**GIVEN DATA**

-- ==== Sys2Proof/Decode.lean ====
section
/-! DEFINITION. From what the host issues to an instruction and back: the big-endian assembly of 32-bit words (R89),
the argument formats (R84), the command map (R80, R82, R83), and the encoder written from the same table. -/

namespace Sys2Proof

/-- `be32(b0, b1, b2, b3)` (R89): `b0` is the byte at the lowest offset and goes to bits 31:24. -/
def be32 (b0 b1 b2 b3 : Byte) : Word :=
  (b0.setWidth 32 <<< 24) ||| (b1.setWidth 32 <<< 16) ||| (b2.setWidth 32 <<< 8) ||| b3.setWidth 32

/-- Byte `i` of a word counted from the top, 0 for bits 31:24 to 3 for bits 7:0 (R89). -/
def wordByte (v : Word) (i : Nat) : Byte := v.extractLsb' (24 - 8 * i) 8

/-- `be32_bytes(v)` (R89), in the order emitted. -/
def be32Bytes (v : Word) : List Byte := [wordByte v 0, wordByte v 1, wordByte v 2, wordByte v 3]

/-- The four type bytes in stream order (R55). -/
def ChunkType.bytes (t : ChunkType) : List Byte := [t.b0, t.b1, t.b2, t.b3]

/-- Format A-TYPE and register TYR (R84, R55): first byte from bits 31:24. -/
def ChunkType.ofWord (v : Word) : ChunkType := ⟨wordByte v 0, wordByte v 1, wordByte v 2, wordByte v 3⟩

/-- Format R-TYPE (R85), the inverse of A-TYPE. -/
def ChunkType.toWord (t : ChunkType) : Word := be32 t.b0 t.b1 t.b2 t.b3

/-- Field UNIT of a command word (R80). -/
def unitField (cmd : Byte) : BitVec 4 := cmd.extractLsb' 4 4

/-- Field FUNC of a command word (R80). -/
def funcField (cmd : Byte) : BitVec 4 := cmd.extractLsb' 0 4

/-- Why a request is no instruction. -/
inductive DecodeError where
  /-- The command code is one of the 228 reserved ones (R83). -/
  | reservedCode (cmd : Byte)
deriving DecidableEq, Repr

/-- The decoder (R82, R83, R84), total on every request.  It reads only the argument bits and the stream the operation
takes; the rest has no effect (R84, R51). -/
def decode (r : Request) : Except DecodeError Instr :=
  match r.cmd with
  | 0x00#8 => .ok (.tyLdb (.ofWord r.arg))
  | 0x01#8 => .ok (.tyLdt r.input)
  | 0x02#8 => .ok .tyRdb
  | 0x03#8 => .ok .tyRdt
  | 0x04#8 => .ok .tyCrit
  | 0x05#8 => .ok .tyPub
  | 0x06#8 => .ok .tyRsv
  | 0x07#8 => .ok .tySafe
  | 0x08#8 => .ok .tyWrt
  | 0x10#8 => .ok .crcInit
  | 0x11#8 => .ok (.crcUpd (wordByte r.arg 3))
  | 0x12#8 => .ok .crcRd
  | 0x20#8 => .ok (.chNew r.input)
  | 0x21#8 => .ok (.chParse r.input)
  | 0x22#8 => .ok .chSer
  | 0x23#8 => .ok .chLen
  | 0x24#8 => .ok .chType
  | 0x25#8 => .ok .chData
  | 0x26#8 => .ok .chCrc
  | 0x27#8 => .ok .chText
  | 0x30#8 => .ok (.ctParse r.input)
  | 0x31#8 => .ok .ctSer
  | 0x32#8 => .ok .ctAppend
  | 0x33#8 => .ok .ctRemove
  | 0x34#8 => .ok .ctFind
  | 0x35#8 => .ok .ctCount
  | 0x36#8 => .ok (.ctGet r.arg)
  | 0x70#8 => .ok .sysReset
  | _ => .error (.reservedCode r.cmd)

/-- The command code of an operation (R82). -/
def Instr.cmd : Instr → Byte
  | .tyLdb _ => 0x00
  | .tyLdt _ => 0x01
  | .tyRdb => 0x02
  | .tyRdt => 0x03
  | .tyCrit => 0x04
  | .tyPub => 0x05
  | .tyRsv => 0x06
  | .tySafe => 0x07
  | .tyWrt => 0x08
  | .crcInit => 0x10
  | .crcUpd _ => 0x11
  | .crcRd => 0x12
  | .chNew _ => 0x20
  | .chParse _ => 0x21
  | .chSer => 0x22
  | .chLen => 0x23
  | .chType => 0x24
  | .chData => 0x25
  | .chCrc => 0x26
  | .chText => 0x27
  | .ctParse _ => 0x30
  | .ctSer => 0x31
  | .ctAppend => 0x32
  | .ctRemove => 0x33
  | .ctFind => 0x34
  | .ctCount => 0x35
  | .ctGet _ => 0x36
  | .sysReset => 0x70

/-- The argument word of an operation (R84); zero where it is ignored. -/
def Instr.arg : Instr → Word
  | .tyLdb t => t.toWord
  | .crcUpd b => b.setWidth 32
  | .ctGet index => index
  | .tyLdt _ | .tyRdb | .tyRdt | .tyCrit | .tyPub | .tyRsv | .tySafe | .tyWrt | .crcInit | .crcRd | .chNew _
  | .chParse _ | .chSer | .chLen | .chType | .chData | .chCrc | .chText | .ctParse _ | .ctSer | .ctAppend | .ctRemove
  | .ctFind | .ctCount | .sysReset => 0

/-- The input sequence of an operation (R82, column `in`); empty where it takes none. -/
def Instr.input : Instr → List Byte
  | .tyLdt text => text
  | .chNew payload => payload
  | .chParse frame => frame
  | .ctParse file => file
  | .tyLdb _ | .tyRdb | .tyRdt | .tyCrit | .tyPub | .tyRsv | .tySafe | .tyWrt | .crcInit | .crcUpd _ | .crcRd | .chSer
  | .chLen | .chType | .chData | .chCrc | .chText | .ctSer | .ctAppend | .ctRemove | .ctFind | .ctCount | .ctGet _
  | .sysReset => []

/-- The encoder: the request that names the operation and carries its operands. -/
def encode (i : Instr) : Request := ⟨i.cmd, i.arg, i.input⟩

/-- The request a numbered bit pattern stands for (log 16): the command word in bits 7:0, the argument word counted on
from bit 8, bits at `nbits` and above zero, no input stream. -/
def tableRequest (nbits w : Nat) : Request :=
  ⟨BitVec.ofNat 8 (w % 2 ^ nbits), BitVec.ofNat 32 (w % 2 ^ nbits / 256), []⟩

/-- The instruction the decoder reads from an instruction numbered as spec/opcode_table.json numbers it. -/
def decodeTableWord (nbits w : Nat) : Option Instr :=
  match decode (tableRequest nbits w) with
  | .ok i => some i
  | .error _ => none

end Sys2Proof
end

**ACTIVITY**
Repeat the records verbatim, every one of them.

**OUTPUT**
-- ==== Sys2Proof/Decode.lean ====
section
/-! DEFINITION. From what the host issues to an instruction and back: the big-endian assembly of 32-bit words (R89),
the argument formats (R84), the command map (R80, R82, R83), and the encoder written from the same table. -/

namespace Sys2Proof

/-- `be32(b0, b1, b2, b3)` (R89): `b0` is the byte at the lowest offset and goes to bits 31:24. -/
def be32 (b0 b1 b2 b3 : Byte) : Word :=
  (b0.setWidth 32 <<< 24) ||| (b1.setWidth 32 <<< 16) ||| (b2.setWidth 32 <<< 8) ||| b3.setWidth 32

/-- Byte `i` of a word counted from the top, 0 for bits 31:24 to 3 for bits 7:0 (R89). -/
def wordByte (v : Word) (i : Nat) : Byte := v.extractLsb' (24 - 8 * i) 8

/-- `be32_bytes(v)` (R89), in the order emitted. -/
def be32Bytes (v : Word) : List Byte := [wordByte v 0, wordByte v 1, wordByte v 2, wordByte v 3]

/-- The four type bytes in stream order (R55). -/
def ChunkType.bytes (t : ChunkType) : List Byte := [t.b0, t.b1, t.b2, t.b3]

/-- Format A-TYPE and register TYR (R84, R55): first byte from bits 31:24. -/
def ChunkType.ofWord (v : Word) : ChunkType := ⟨wordByte v 0, wordByte v 1, wordByte v 2, wordByte v 3⟩

/-- Format R-TYPE (R85), the inverse of A-TYPE. -/
def ChunkType.toWord (t : ChunkType) : Word := be32 t.b0 t.b1 t.b2 t.b3

/-- Field UNIT of a command word (R80). -/
def unitField (cmd : Byte) : BitVec 4 := cmd.extractLsb' 4 4

/-- Field FUNC of a command word (R80). -/
def funcField (cmd : Byte) : BitVec 4 := cmd.extractLsb' 0 4

/-- Why a request is no instruction. -/
inductive DecodeError where
  /-- The command code is one of the 228 reserved ones (R83). -/
  | reservedCode (cmd : Byte)
deriving DecidableEq, Repr

/-- The decoder (R82, R83, R84), total on every request.  It reads only the argument bits and the stream the operation
takes; the rest has no effect (R84, R51). -/
def decode (r : Request) : Except DecodeError Instr :=
  match r.cmd with
  | 0x00#8 => .ok (.tyLdb (.ofWord r.arg))
  | 0x01#8 => .ok (.tyLdt r.input)
  | 0x02#8 => .ok .tyRdb
  | 0x03#8 => .ok .tyRdt
  | 0x04#8 => .ok .tyCrit
  | 0x05#8 => .ok .tyPub
  | 0x06#8 => .ok .tyRsv
  | 0x07#8 => .ok .tySafe
  | 0x08#8 => .ok .tyWrt
  | 0x10#8 => .ok .crcInit
  | 0x11#8 => .ok (.crcUpd (wordByte r.arg 3))
  | 0x12#8 => .ok .crcRd
  | 0x20#8 => .ok (.chNew r.input)
  | 0x21#8 => .ok (.chParse r.input)
  | 0x22#8 => .ok .chSer
  | 0x23#8 => .ok .chLen
  | 0x24#8 => .ok .chType
  | 0x25#8 => .ok .chData
  | 0x26#8 => .ok .chCrc
  | 0x27#8 => .ok .chText
  | 0x30#8 => .ok (.ctParse r.input)
  | 0x31#8 => .ok .ctSer
  | 0x32#8 => .ok .ctAppend
  | 0x33#8 => .ok .ctRemove
  | 0x34#8 => .ok .ctFind
  | 0x35#8 => .ok .ctCount
  | 0x36#8 => .ok (.ctGet r.arg)
  | 0x70#8 => .ok .sysReset
  | _ => .error (.reservedCode r.cmd)

/-- The command code of an operation (R82). -/
def Instr.cmd : Instr → Byte
  | .tyLdb _ => 0x00
  | .tyLdt _ => 0x01
  | .tyRdb => 0x02
  | .tyRdt => 0x03
  | .tyCrit => 0x04
  | .tyPub => 0x05
  | .tyRsv => 0x06
  | .tySafe => 0x07
  | .tyWrt => 0x08
  | .crcInit => 0x10
  | .crcUpd _ => 0x11
  | .crcRd => 0x12
  | .chNew _ => 0x20
  | .chParse _ => 0x21
  | .chSer => 0x22
  | .chLen => 0x23
  | .chType => 0x24
  | .chData => 0x25
  | .chCrc => 0x26
  | .chText => 0x27
  | .ctParse _ => 0x30
  | .ctSer => 0x31
  | .ctAppend => 0x32
  | .ctRemove => 0x33
  | .ctFind => 0x34
  | .ctCount => 0x35
  | .ctGet _ => 0x36
  | .sysReset => 0x70

/-- The argument word of an operation (R84); zero where it is ignored. -/
def Instr.arg : Instr → Word
  | .tyLdb t => t.toWord
  | .crcUpd b => b.setWidth 32
  | .ctGet index => index
  | .tyLdt _ | .tyRdb | .tyRdt | .tyCrit | .tyPub | .tyRsv | .tySafe | .tyWrt | .crcInit | .crcRd | .chNew _
  | .chParse _ | .chSer | .chLen | .chType | .chData | .chCrc | .chText | .ctParse _ | .ctSer | .ctAppend | .ctRemove
  | .ctFind | .ctCount | .sysReset => 0

/-- The input sequence of an operation (R82, column `in`); empty where it takes none. -/
def Instr.input : Instr → List Byte
  | .tyLdt text => text
  | .chNew payload => payload
  | .chParse frame => frame
  | .ctParse file => file
  | .tyLdb _ | .tyRdb | .tyRdt | .tyCrit | .tyPub | .tyRsv | .tySafe | .tyWrt | .crcInit | .crcUpd _ | .crcRd | .chSer
  | .chLen | .chType | .chData | .chCrc | .chText | .ctSer | .ctAppend | .ctRemove | .ctFind | .ctCount | .ctGet _
  | .sysReset => []

/-- The encoder: the request that names the operation and carries its operands. -/
def encode (i : Instr) : Request := ⟨i.cmd, i.arg, i.input⟩

/-- The request a numbered bit pattern stands for (log 16): the command word in bits 7:0, the argument word counted on
from bit 8, bits at `nbits` and above zero, no input stream. -/
def tableRequest (nbits w : Nat) : Request :=
  ⟨BitVec.ofNat 8 (w % 2 ^ nbits), BitVec.ofNat 32 (w % 2 ^ nbits / 256), []⟩

/-- The instruction the decoder reads from an instruction numbered as spec/opcode_table.json numbers it. -/
def decodeTableWord (nbits w : Nat) : Option Instr :=
  match decode (tableRequest nbits w) with
  | .ok i => some i
  | .error _ => none

end Sys2Proof
end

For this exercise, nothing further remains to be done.